Stored items:
* * *
-- ==== Sys2Proof/Laws/State.lean ====
section
/-!
SUPPORT. What each update of the state leaves in each of its fields, and what reading a core, a slot, a hub or a register gives after an update.
-/

namespace Sys2Proof.Machine

/-! ## Updates, field by field -/

@[simp] theorem State.setCore_mem (s : State) (c : Nat) (k : Core) : (s.setCore c k).mem = s.mem := rfl
@[simp] theorem State.setCore_pres (s : State) (c : Nat) (k : Core) : (s.setCore c k).pres = s.pres := rfl
@[simp] theorem State.setCore_poison (s : State) (c : Nat) (k : Core) : (s.setCore c k).poison = s.poison := rfl
@[simp] theorem State.setCore_hubs (s : State) (c : Nat) (k : Core) : (s.setCore c k).hubs = s.hubs := rfl
@[simp] theorem State.setCore_routers (s : State) (c : Nat) (k : Core) : (s.setCore c k).routers = s.routers := rfl
@[simp] theorem State.setCore_cur (s : State) (c : Nat) (k : Core) : (s.setCore c k).cur = s.cur := rfl
@[simp] theorem State.setCore_turns (s : State) (c : Nat) (k : Core) : (s.setCore c k).turns = s.turns := rfl
@[simp] theorem State.setCore_agenda (s : State) (c : Nat) (k : Core) : (s.setCore c k).agenda = s.agenda := rfl
@[simp] theorem State.setCore_event (s : State) (c : Nat) (k : Core) : (s.setCore c k).event = s.event := rfl
@[simp] theorem State.setCore_delays (s : State) (c : Nat) (k : Core) : (s.setCore c k).delays = s.delays := rfl
@[simp] theorem State.setCore_now (s : State) (c : Nat) (k : Core) : (s.setCore c k).now = s.now := rfl
@[simp] theorem State.setCore_nextId (s : State) (c : Nat) (k : Core) : (s.setCore c k).nextId = s.nextId := rfl
@[simp] theorem State.setCore_freeCtr (s : State) (c : Nat) (k : Core) : (s.setCore c k).freeCtr = s.freeCtr := rfl
@[simp] theorem State.setCore_granted (s : State) (c : Nat) (k : Core) : (s.setCore c k).granted = s.granted := rfl
@[simp] theorem State.setCore_wiring (s : State) (c : Nat) (k : Core) : (s.setCore c k).wiring = s.wiring := rfl

@[simp] theorem State.modCore_mem (s : State) (c : Nat) (f : Core → Core) : (s.modCore c f).mem = s.mem := rfl
@[simp] theorem State.modCore_pres (s : State) (c : Nat) (f : Core → Core) : (s.modCore c f).pres = s.pres := rfl
@[simp] theorem State.modCore_poison (s : State) (c : Nat) (f : Core → Core) : (s.modCore c f).poison = s.poison := rfl
@[simp] theorem State.modCore_hubs (s : State) (c : Nat) (f : Core → Core) : (s.modCore c f).hubs = s.hubs := rfl
@[simp] theorem State.modCore_routers (s : State) (c : Nat) (f : Core → Core) : (s.modCore c f).routers = s.routers := rfl
@[simp] theorem State.modCore_cur (s : State) (c : Nat) (f : Core → Core) : (s.modCore c f).cur = s.cur := rfl
@[simp] theorem State.modCore_turns (s : State) (c : Nat) (f : Core → Core) : (s.modCore c f).turns = s.turns := rfl
@[simp] theorem State.modCore_agenda (s : State) (c : Nat) (f : Core → Core) : (s.modCore c f).agenda = s.agenda := rfl
@[simp] theorem State.modCore_event (s : State) (c : Nat) (f : Core → Core) : (s.modCore c f).event = s.event := rfl
@[simp] theorem State.modCore_delays (s : State) (c : Nat) (f : Core → Core) : (s.modCore c f).delays = s.delays := rfl
@[simp] theorem State.modCore_now (s : State) (c : Nat) (f : Core → Core) : (s.modCore c f).now = s.now := rfl
@[simp] theorem State.modCore_nextId (s : State) (c : Nat) (f : Core → Core) : (s.modCore c f).nextId = s.nextId := rfl
@[simp] theorem State.modCore_freeCtr (s : State) (c : Nat) (f : Core → Core) : (s.modCore c f).freeCtr = s.freeCtr := rfl
@[simp] theorem State.modCore_granted (s : State) (c : Nat) (f : Core → Core) : (s.modCore c f).granted = s.granted := rfl
@[simp] theorem State.modCore_wiring (s : State) (c : Nat) (f : Core → Core) : (s.modCore c f).wiring = s.wiring := rfl

@[simp] theorem State.setSlot_mem (s : State) (c n : Nat) (t : Slot) : (s.setSlot c n t).mem = s.mem := rfl
@[simp] theorem State.setSlot_pres (s : State) (c n : Nat) (t : Slot) : (s.setSlot c n t).pres = s.pres := rfl
@[simp] theorem State.setSlot_poison (s : State) (c n : Nat) (t : Slot) : (s.setSlot c n t).poison = s.poison := rfl
@[simp] theorem State.setSlot_hubs (s : State) (c n : Nat) (t : Slot) : (s.setSlot c n t).hubs = s.hubs := rfl
@[simp] theorem State.setSlot_routers (s : State) (c n : Nat) (t : Slot) : (s.setSlot c n t).routers = s.routers := rfl
@[simp] theorem State.setSlot_cur (s : State) (c n : Nat) (t : Slot) : (s.setSlot c n t).cur = s.cur := rfl
@[simp] theorem State.setSlot_turns (s : State) (c n : Nat) (t : Slot) : (s.setSlot c n t).turns = s.turns := rfl
@[simp] theorem State.setSlot_agenda (s : State) (c n : Nat) (t : Slot) : (s.setSlot c n t).agenda = s.agenda := rfl
@[simp] theorem State.setSlot_event (s : State) (c n : Nat) (t : Slot) : (s.setSlot c n t).event = s.event := rfl
@[simp] theorem State.setSlot_delays (s : State) (c n : Nat) (t : Slot) : (s.setSlot c n t).delays = s.delays := rfl
@[simp] theorem State.setSlot_now (s : State) (c n : Nat) (t : Slot) : (s.setSlot c n t).now = s.now := rfl
@[simp] theorem State.setSlot_nextId (s : State) (c n : Nat) (t : Slot) : (s.setSlot c n t).nextId = s.nextId := rfl
@[simp] theorem State.setSlot_freeCtr (s : State) (c n : Nat) (t : Slot) : (s.setSlot c n t).freeCtr = s.freeCtr := rfl
@[simp] theorem State.setSlot_granted (s : State) (c n : Nat) (t : Slot) : (s.setSlot c n t).granted = s.granted := rfl
@[simp] theorem State.setSlot_wiring (s : State) (c n : Nat) (t : Slot) : (s.setSlot c n t).wiring = s.wiring := rfl

@[simp] theorem State.modSlot_mem (s : State) (c n : Nat) (f : Slot → Slot) : (s.modSlot c n f).mem = s.mem := rfl
@[simp] theorem State.modSlot_pres (s : State) (c n : Nat) (f : Slot → Slot) : (s.modSlot c n f).pres = s.pres := rfl
@[simp] theorem State.modSlot_poison (s : State) (c n : Nat) (f : Slot → Slot) : (s.modSlot c n f).poison = s.poison := rfl
@[simp] theorem State.modSlot_hubs (s : State) (c n : Nat) (f : Slot → Slot) : (s.modSlot c n f).hubs = s.hubs := rfl
@[simp] theorem State.modSlot_routers (s : State) (c n : Nat) (f : Slot → Slot) : (s.modSlot c n f).routers = s.routers := rfl
@[simp] theorem State.modSlot_cur (s : State) (c n : Nat) (f : Slot → Slot) : (s.modSlot c n f).cur = s.cur := rfl
@[simp] theorem State.modSlot_turns (s : State) (c n : Nat) (f : Slot → Slot) : (s.modSlot c n f).turns = s.turns := rfl
@[simp] theorem State.modSlot_agenda (s : State) (c n : Nat) (f : Slot → Slot) : (s.modSlot c n f).agenda = s.agenda := rfl
@[simp] theorem State.modSlot_event (s : State) (c n : Nat) (f : Slot → Slot) : (s.modSlot c n f).event = s.event := rfl
@[simp] theorem State.modSlot_delays (s : State) (c n : Nat) (f : Slot → Slot) : (s.modSlot c n f).delays = s.delays := rfl
@[simp] theorem State.modSlot_now (s : State) (c n : Nat) (f : Slot → Slot) : (s.modSlot c n f).now = s.now := rfl
@[simp] theorem State.modSlot_nextId (s : State) (c n : Nat) (f : Slot → Slot) : (s.modSlot c n f).nextId = s.nextId := rfl
@[simp] theorem State.modSlot_freeCtr (s : State) (c n : Nat) (f : Slot → Slot) : (s.modSlot c n f).freeCtr = s.freeCtr := rfl
@[simp] theorem State.modSlot_granted (s : State) (c n : Nat) (f : Slot → Slot) : (s.modSlot c n f).granted = s.granted := rfl
@[simp] theorem State.modSlot_wiring (s : State) (c n : Nat) (f : Slot → Slot) : (s.modSlot c n f).wiring = s.wiring := rfl

@[simp] theorem State.modMe_mem (s : State) (f : Slot → Slot) : (s.modMe f).mem = s.mem := rfl
@[simp] theorem State.modMe_pres (s : State) (f : Slot → Slot) : (s.modMe f).pres = s.pres := rfl
@[simp] theorem State.modMe_poison (s : State) (f : Slot → Slot) : (s.modMe f).poison = s.poison := rfl
@[simp] theorem State.modMe_hubs (s : State) (f : Slot → Slot) : (s.modMe f).hubs = s.hubs := rfl
@[simp] theorem State.modMe_routers (s : State) (f : Slot → Slot) : (s.modMe f).routers = s.routers := rfl
@[simp] theorem State.modMe_cur (s : State) (f : Slot → Slot) : (s.modMe f).cur = s.cur := rfl
@[simp] theorem State.modMe_turns (s : State) (f : Slot → Slot) : (s.modMe f).turns = s.turns := rfl
@[simp] theorem State.modMe_agenda (s : State) (f : Slot → Slot) : (s.modMe f).agenda = s.agenda := rfl
@[simp] theorem State.modMe_event (s : State) (f : Slot → Slot) : (s.modMe f).event = s.event := rfl
@[simp] theorem State.modMe_delays (s : State) (f : Slot → Slot) : (s.modMe f).delays = s.delays := rfl
@[simp] theorem State.modMe_now (s : State) (f : Slot → Slot) : (s.modMe f).now = s.now := rfl
@[simp] theorem State.modMe_nextId (s : State) (f : Slot → Slot) : (s.modMe f).nextId = s.nextId := rfl
@[simp] theorem State.modMe_freeCtr (s : State) (f : Slot → Slot) : (s.modMe f).freeCtr = s.freeCtr := rfl
@[simp] theorem State.modMe_granted (s : State) (f : Slot → Slot) : (s.modMe f).granted = s.granted := rfl
@[simp] theorem State.modMe_wiring (s : State) (f : Slot → Slot) : (s.modMe f).wiring = s.wiring := rfl

@[simp] theorem State.modMyCore_mem (s : State) (f : Core → Core) : (s.modMyCore f).mem = s.mem := rfl
@[simp] theorem State.modMyCore_pres (s : State) (f : Core → Core) : (s.modMyCore f).pres = s.pres := rfl
@[simp] theorem State.modMyCore_poison (s : State) (f : Core → Core) : (s.modMyCore f).poison = s.poison := rfl
@[simp] theorem State.modMyCore_hubs (s : State) (f : Core → Core) : (s.modMyCore f).hubs = s.hubs := rfl
@[simp] theorem State.modMyCore_routers (s : State) (f : Core → Core) : (s.modMyCore f).routers = s.routers := rfl
@[simp] theorem State.modMyCore_cur (s : State) (f : Core → Core) : (s.modMyCore f).cur = s.cur := rfl
@[simp] theorem State.modMyCore_turns (s : State) (f : Core → Core) : (s.modMyCore f).turns = s.turns := rfl
@[simp] theorem State.modMyCore_agenda (s : State) (f : Core → Core) : (s.modMyCore f).agenda = s.agenda := rfl
@[simp] theorem State.modMyCore_event (s : State) (f : Core → Core) : (s.modMyCore f).event = s.event := rfl
@[simp] theorem State.modMyCore_delays (s : State) (f : Core → Core) : (s.modMyCore f).delays = s.delays := rfl
@[simp] theorem State.modMyCore_now (s : State) (f : Core → Core) : (s.modMyCore f).now = s.now := rfl
@[simp] theorem State.modMyCore_nextId (s : State) (f : Core → Core) : (s.modMyCore f).nextId = s.nextId := rfl
@[simp] theorem State.modMyCore_freeCtr (s : State) (f : Core → Core) : (s.modMyCore f).freeCtr = s.freeCtr := rfl
@[simp] theorem State.modMyCore_granted (s : State) (f : Core → Core) : (s.modMyCore f).granted = s.granted := rfl
@[simp] theorem State.modMyCore_wiring (s : State) (f : Core → Core) : (s.modMyCore f).wiring = s.wiring := rfl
* * *
### [TASK STATEMENT]
Scan the lines above for "(s.modMe f).wiring = s.wiring := rfl" and for "(s.modMyCore f).mem = s.mem := rfl". Repeat exactly the line holding each of them and every line in between.

### [RESPONSE FOR THIS EXERCISE]
@[simp] theorem State.modMe_wiring (s : State) (f : Slot → Slot) : (s.modMe f).wiring = s.wiring := rfl

@[simp] theorem State.modMyCore_mem (s : State) (f : Core → Core) : (s.modMyCore f).mem = s.mem := rfl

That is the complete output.